With baseball season back in full swing, and fans across the nation focused on their favorite teams and players, a compelling question to consider might be: What if your team took the field, but decided to leave its first baseman, or shortstop on the bench? Chaotic, reckless and ridiculous are outcomes that likely come to mind.
Now let’s use that comparison with regard to patient health care teams. What happens if a key member of the team gets left on the bench?
Well in the current landscape, that is precisely what is happening in communities across the United States. This is because pharmacists are not included among Medicare Part B providers, and as a result, are ineligible for reimbursement for many services routinely provided.

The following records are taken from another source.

-- ==== Sys2Proof/WellFormed.lean ====
section
/-! DEFINITION. The assembler's lines and the constraints 30_encoding.md rule R88 puts on their numbers. A line's
numbers are natural numbers, as a programmer writes them, so a line can be ill-formed; an `Instr` cannot, and its
check is the check of the line that spells it. -/

namespace Sys2Proof

/-- One line of the notation of rule R88. -/
inductive AsmLine where
  | halt
  | ret
  | call (nnn : Nat)
  | add (x y : Nat)
  /-- `.word w`: a raw word, used to place unimplemented opcodes. -/
  | word (w : Nat)
  deriving DecidableEq, Repr

/-- The constraint column of rule R88. -/
def AsmLine.wf : AsmLine → Bool
  | .halt => true
  | .ret => true
  | .call nnn => decide (nnn ≤ 0xFFF)
  | .add x y => decide (x ≤ 0xF) && decide (y ≤ 0xF)
  | .word w => decide (w ≤ 0xFFFF)

/-- The line that spells an instruction. -/
def Instr.toAsm : Instr → AsmLine
  | .halt => .halt
  | .ret => .ret
  | .call nnn => .call nnn.toNat
  | .add x y => .add x.toNat y.toNat

/-- An instruction is well-formed when the line that spells it meets rule R88. -/
def Instr.wf (i : Instr) : Bool := i.toAsm.wf

end Sys2Proof
end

As a result, pharmacists are denied compensation for critical services provided to patients – services that would be reimbursed if performed by a nurse practitioner, or other “approved” provider. This is an outdated, glaring omission that does a disservice to pharmacists, and to the patients they serve.
Under Medicare Part B, coverage is provided for patients who receive preventive and screening services including flu shots, tobacco cessation counseling, obesity counseling and general “wellness” counseling. However, if these services are provided by a pharmacist, they are not eligible for reimbursement. This seems to ignore both the high regard most patients have for their local pharmacist and the reality of what is taking place in today’s pharmacies.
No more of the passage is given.